Lydia Tár (Cate Blanchett), die erste Chefdirigentin der Berliner Philharmoniker, ist ein Star: Die Musikwelt liegt ihr zu Füßen, wegen ihres Talents und weil sie im Trend einer Abkehr von patriarchalen Hierarchien liegt. Doch dann begeht eine ehemalige Mitarbeiterin Selbstmord, und plötzlich werden unschöne Vorwürfe laut: Hat sich Tár missbräuchlichen Verhaltens schuldig gemacht? Todd Field macht daraus das vielschichtige Porträt einer schillernden Künstlerfigur und der Strukturen, in denen sie arbeitet. Dabei geht es um toxische Machtverhältnisse und aktuelle „Wokeness“-Debatten, aber auch um kreative Prozesse – und die Liebe zur Musik. „Tár“ (Cinenova, Odeon, Rex, OmU im OFF Broadway und in den Lichtspielen Kalk) ist eine emotionale Irrfahrt in die Untiefen des Klassik-Betriebs, befeuert von Klängen von Mahler, Elgar und der brillanten Filmmusik von Hildur Guðnadóttir.
Schon in Robert Bressons „Zum Beispiel Balthasar“ – einem Highlight der Filmgeschichte – stand ein geschundener Esel parabelhaft für das menschliche Leiden. Auch in Li Ruijuns viel gepriesenem Wettbewerbsbeitrag der letztjährigen Berlinale „Return to Dust“ (OmU im Filmhaus und in der Bonner Kinemathek) leben der von einer materialistischen Gesellschaft ausgestoßene Bauer Ma und seine Frau Guiying mit einem Esel unter menschenunwürdigen Zuständen am Rande der Wüste. Ihre von Verwandten arrangierte Ehe ist mehr eine Zweckgemeinschaft, denn eine von Intimität geprägte Beziehung. Doch langsam deutet sich in kleinen Gesten eine aufkeimende Zärtlichkeit an. Stimmungsvoll fotografiert und – ohne Pathos und Sentimentalität – berührend gespielt von Renlin Wu (Ma) und Hai-Qing (Guiying) entwickelt sich „Return to Dust“ zu einem Meisterwerk des humanistischen Kinos.
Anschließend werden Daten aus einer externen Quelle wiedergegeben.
/-! ### The obligation -/

/-- Settles O29: I is the address operand, whose 12 bits bound it, and only PC is written besides. -/
theorem loadIndexGivesTheAddress : Obligations.LoadIndexGivesTheAddress := by
  refine ⟨encodedBy_ldI, fun nnn s => ?_⟩
  rw [exec_ldI, completesWith_next]
  exact ⟨addressOperand_toNat nnn, addressOperand_le nnn, rfl, rfl, raisesNothing_setI_advance _ s⟩

end Sys2Proof.Machine
end

section
/-! PROOFS. The clear of the display (43_display.md R170). -/

namespace Sys2Proof.Machine

/-! ### Which word it is -/

/-- As `encodedBy_op`, for a row with no operand: all 16 bits are fixed. -/
theorem encodedBy_word {word : Word} {i : Instr} (hdec : decodeWord word = some i) :
    EncodedBy 0xFFFF word (· = i) := by
  have hmask (w : Word) : w &&& 0xFFFF = w := BitVec.and_allOnes
  refine encodedBy_of_decode_of_encode (fun w hw => ?_) ?_
  · obtain rfl : w = word := (hmask w).symm.trans hw
    exact ⟨i, hdec, rfl⟩
  · rintro _ rfl
    rw [hmask, encode_of_decodeWord hdec]

theorem encodedBy_cls : EncodedBy 0xFFFF 0x00E0 (· = .cls) := encodedBy_word rfl

/-! ### What it does -/

theorem exec_cls (s : State) : exec .cls s = .next (s.setDisp Display.clear).advance := rfl

theorem raisesNothing_setDisp_advance (d : Display) (s : State) : RaisesNothing s (s.setDisp d).advance := ⟨rfl, rfl⟩

/-- A display with every pixel off is the cleared display (10_state.md R31). -/
theorem eq_clear_of_pixels_off {d : Display} (hoff : ∀ row < 32, ∀ col < 64, Display.pixel d row col = false) :
    d = Display.clear :=
  display_ext fun row hrow col hcol => (hoff row hrow col hcol).trans (pixel_clear row col).symm

theorem setDisp_own_value (s : State) : s.setDisp s.disp = s := rfl

/-! ### The obligation -/

/-- Settles O37: the display is overwritten with the clear one, which on a clear display writes what it already
holds. -/
theorem clearTurnsEveryPixelOff : Obligations.ClearTurnsEveryPixelOff := by
  refine ⟨encodedBy_cls, fun s => ?_⟩
  rw [exec_cls, completesWith_next]
  refine ⟨fun row _ col _ => pixel_clear row col, rfl, rfl, raisesNothing_setDisp_advance _ s, fun hoff => ?_⟩
  rw [← eq_clear_of_pixels_off hoff, setDisp_own_value]
  exact changesOnly_advance s

end Sys2Proof.Machine
end

section
/-! PROOFS. The timer instructions (44_keys_timers.md R192, R194, R195): what they do, and that the meaning of every
instruction but LD ST, Vx commutes with a write to ST. -/

namespace Sys2Proof.Machine

/-! ### Which words they are -/

/-- As `encodedBy_op`, for a row whose fixed fields are the op and the function byte kk, and whose operand is x. -/
theorem encodedBy_op_kk {op : BitVec 4} {kk : Byte} {mk : Reg → Instr}
    (hdec : ∀ x, decodeWord (formXK op x kk) = some (mk x)) :
    EncodedBy 0xF0FF (formXK op 0 kk) (∃ x, · = mk x) := by
  refine encodedBy_of_decode_of_encode (fun w hw => ?_) ?_
  · obtain ⟨hop, hkk⟩ := (masked_XF_iff w op kk).mp hw
    have hw' := hdec (fieldX w)
    rw [formXK_of_op_kk hop hkk] at hw'
    exact ⟨mk (fieldX w), hw', _, rfl⟩
  · rintro _ ⟨x, rfl⟩
    rw [encode_of_decodeWord (hdec x), formXK_masked]

theorem encodedBy_ldRegDt : EncodedBy 0xF0FF 0xF007 (∃ x, · = .ldRegDt x) :=
  encodedBy_op_kk (op := 0xF) (kk := 0x07) fun x => by simp [decodeWord, decodeRowF]

theorem encodedBy_ldDtReg : EncodedBy 0xF0FF 0xF015 (∃ x, · = .ldDtReg x) :=
  encodedBy_op_kk (op := 0xF) (kk := 0x15) fun x => by simp [decodeWord, decodeRowF]

theorem encodedBy_ldStReg : EncodedBy 0xF0FF 0xF018 (∃ x, · = .ldStReg x) :=
  encodedBy_op_kk (op := 0xF) (kk := 0x18) fun x => by simp [decodeWord, decodeRowF]

/-! ### What they do -/

theorem exec_ldRegDt (x : Reg) (s : State) : exec (.ldRegDt x) s = .next (s.setReg x s.dt).advance := rfl

theorem exec_ldDtReg (x : Reg) (s : State) : exec (.ldDtReg x) s = .next (s.setDt (s.reg x)).advance := rfl

theorem exec_ldStReg (x : Reg) (s : State) : exec (.ldStReg x) s = .next (s.setSt (s.reg x)).advance := rfl

/-- A timer at 0 is held there (10_state.md R30). -/
theorem countDown_of_eq_zero {b : Byte} (h : b = 0) (n : Nat) : countDown n b = 0 := (if_pos h).trans h

/-! ### A write to ST commutes with what does not touch ST -/

/-- A guarded effect commutes with a write to ST when the effect does: the range check looks at the addresses only. -/
theorem guardRange_setSt {f : State → State} (i : Instr) (a len : Nat) (kind : AccessKind) (s : State) (b : Byte)
    (hf : f (s.setSt b) = (f s).setSt b) :
    guardRange i a len kind f (s.setSt b) = (guardRange i a len kind f s).setSt b := by
  obtain ⟨hfree, h⟩ | ⟨bad, hbad, h⟩ := guardRange_cases i a len kind f s
  · rw [h, guardRange_ok hfree, hf]
  · rw [h, guardRange_bad hbad]
    rfl

theorem exec_ret_setSt (s : State) (b : Byte) :
    exec .ret (s.setSt b) = mapNext (State.setSt b) (exec .ret s) := by
  by_cases hsp : s.sp = 0
  · rw [exec_ret_of_sp_eq_zero hsp, exec_ret_of_sp_eq_zero (s := s.setSt b) hsp]
    rfl
  · rw [exec_ret_of_sp_ne_zero hsp, exec_ret_of_sp_ne_zero (s := s.setSt b) hsp]
    rfl

theorem exec_call_setSt (nnn : Addr12) (s : State) (b : Byte) :
    exec (.call nnn) (s.setSt b) = mapNext (State.setSt b) (exec (.call nnn) s) := by
  by_cases hsp : s.sp = 15
  · rw [exec_call_of_sp_eq_top hsp, exec_call_of_sp_eq_top (s := s.setSt b) hsp]
    rfl
  · rw [exec_call_of_sp_ne_top hsp, exec_call_of_sp_ne_top (s := s.setSt b) hsp]
    rfl

/-- No instruction reads ST, and only LD ST, Vx writes it (R195). The meanings that choose between an effect and a fault
are split on that choice; each of the others is one run of updates of fields other than ST. -/
theorem exec_setSt {i : Instr} (hi : ∀ x, i ≠ .ldStReg x) (s : State) (b : Byte) :
    exec i (s.setSt b) = mapNext (State.setSt b) (exec i s) := by
  cases i with
  | ldStReg x => exact absurd rfl (hi x)
  | ret => exact exec_ret_setSt s b
  | call nnn => exact exec_call_setSt nnn s b
  | drw x y n => exact congrArg Host.Outcome.next (guardRange_setSt _ s.i.toNat _ _ s b rfl)
  | ldBcd x => exact congrArg Host.Outcome.next (guardRange_setSt _ s.i.toNat _ _ s b rfl)
  | storeRegs x => exact congrArg Host.Outcome.next (guardRange_setSt _ s.i.toNat _ _ s b rfl)
  | loadRegs x => exact congrArg Host.Outcome.next (guardRange_setSt _ s.i.toNat _ _ s b rfl)
  | _ => rfl

/-! ### The obligations -/

/-- Settles O43: ST is written and shown as written, and a write to ST before any other instruction can be moved after
it. -/
theorem soundTimerIsSetAndNeverReadBack : Obligations.SoundTimerIsSetAndNeverReadBack := by
  refine ⟨encodedBy_ldStReg, fun x s => ?_, fun i s b hi => exec_setSt hi s b⟩
  rw [exec_ldStReg, completesWith_next]
  exact ⟨rfl, output_soundTimer _, rfl, rfl, ⟨rfl, rfl⟩⟩

/-- Settles O42: each way writes only its target and goes on, and a timer set to 0 is held there by every tick. -/
theorem delayTimerIsReadAndSet : Obligations.DelayTimerIsReadAndSet := by
  refine ⟨encodedBy_ldDtReg, encodedBy_ldRegDt, fun x s => ⟨?_, ?_⟩⟩
  · rw [exec_ldDtReg, completesWith_next]
    exact ⟨rfl, rfl, rfl, ⟨rfl, rfl⟩, countDown_of_eq_zero⟩
  · rw [exec_ldRegDt, completesWith_next]
    exact ⟨setReg_reg_same x s.dt s, rfl, rfl, fun hx => setReg_reg_other hx.symm s.dt s,
      raisesNothing_setReg_advance x s.dt s⟩

end Sys2Proof.Machine
end

section
/-! PROOFS. The decode fault (60_exceptions.md R223): the opcode map accepts every word that the decoder accepts
(30_encoding.md R79), so an illegal word has no instruction, and the step in Running raises the fault. -/

namespace Sys2Proof

/-! ### What the decoder accepts, the opcode map accepts -/

theorem row_mem_opcodeMap (i : Instr) : i.row ∈ opcodeMap := by
  cases i <;> simp [opcodeMap, rowSamplesLow, rowSamplesHigh, Instr.row]

theorem row_accepts_encode (i : Instr) : i.row.accepts (encode i) = true :=
  match i with
  | .cls => Laws.EncodeMatchesRow.cls
  | .ret => Laws.EncodeMatchesRow.ret
  | .jp nnn => Laws.EncodeMatchesRow.jp nnn
  | .call nnn => Laws.EncodeMatchesRow.call nnn
  | .seImm x kk => Laws.EncodeMatchesRow.seImm x kk
  | .sneImm x kk => Laws.EncodeMatchesRow.sneImm x kk
  | .seReg x y => Laws.EncodeMatchesRow.seReg x y
  | .ldImm x kk => Laws.EncodeMatchesRow.ldImm x kk
  | .addImm x kk => Laws.EncodeMatchesRow.addImm x kk
  | .ldReg x y => Laws.EncodeMatchesRow.ldReg x y
  | .or x y => Laws.EncodeMatchesRow.or x y
  | .and x y => Laws.EncodeMatchesRow.and x y
  | .xor x y => Laws.EncodeMatchesRow.xor x y
  | .add x y => Laws.EncodeMatchesRow.add x y
  | .sub x y => Laws.EncodeMatchesRow.sub x y
  | .shr x y => Laws.EncodeMatchesRow.shr x y
  | .subn x y => Laws.EncodeMatchesRow.subn x y
  | .shl x y => Laws.EncodeMatchesRow.shl x y
  | .sneReg x y => Laws.EncodeMatchesRow.sneReg x y
  | .ldI nnn => Laws.EncodeMatchesRow.ldI nnn
  | .jpV0 nnn => Laws.EncodeMatchesRow.jpV0 nnn
  | .rnd x kk => Laws.EncodeMatchesRow.rnd x kk
  | .drw x y n => Laws.EncodeMatchesRow.drw x y n
  | .skp x => Laws.EncodeMatchesRow.skp x
  | .sknp x => Laws.EncodeMatchesRow.sknp x
  | .ldRegDt x => Laws.EncodeMatchesRow.ldRegDt x
  | .ldRegKey x => Laws.EncodeMatchesRow.ldRegKey x
  | .ldDtReg x => Laws.EncodeMatchesRow.ldDtReg x
  | .ldStReg x => Laws.EncodeMatchesRow.ldStReg x
  | .addI x => Laws.EncodeMatchesRow.addI x
  | .ldFont x => Laws.EncodeMatchesRow.ldFont x
  | .ldBcd x => Laws.EncodeMatchesRow.ldBcd x
  | .storeRegs x => Laws.EncodeMatchesRow.storeRegs x
  | .loadRegs x => Laws.EncodeMatchesRow.loadRegs x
Die einst durch Christiane Felscherinow bekannt gewordene Gropiusstadt in Berlin-Neukölln im Jahr 2003: gewalttätige Väter, Freundschaften und Feindschaften, Drogen, überforderte Lehrer, Sommer ohne Geld fürs Freibad – all das bestimmt den Alltag der Jugendlichen Lukas (Levy Rico Arcos), Gino (Rafael Luis Klein-Heßling), Julius (Vincent Wiemer) und Sanchez (Aaron Maldonado Morales). Ein vergessener Schülerausweis löst im Sinne des Schmetterlingseffekts einen Tornado aus blutigen Nasen, Schulden, Einbruch und Chaos aus. Comedian und Autor der Buchvorlage Felix Lobrecht ist selbst in Gropiusstadt aufgewachsen und scheint die harte Wirklichkeit zu kennen. Verstärkt wird die authentische Atmosphäre in „Sonne und Beton“ (Cinedom, Cineplex, Rex, UCI) durch den Gangsterrap-Soundtrack unter Mitwirkung von Rappern wie dem Neuköllner Luvre47, die sogar gleich in verschiedenste Nebenrollen schlüpfen (genau wie Olexesh oder B-Tight). Was fehlt, sind bedeutungsvolle weibliche Charaktere, ansonsten fasziniert die gut getroffene fiktionalisierte Darstellung einer harten Lebensrealität.
Außerdem neu in den Kinos: Bernd Michael Lades Kammerspiel „Der Zeuge“ (Filmpalette), Michael B. Jordans Boxer-Sequel „Creed III: Rocky's Legacy“ (Cinedom, Cineplex, Rex am Ring, UCI), Hong-seon Kims Schocker „Project Wolf Hunting“ (Cinedom, Cinenova, Cineplex, UCI) und Till Endemanns Kinderabenteuer „Lucy ist jetzt Gangster“ (Cinedom, Cinenova, Cineplex, Metropolis, Rex, UCI).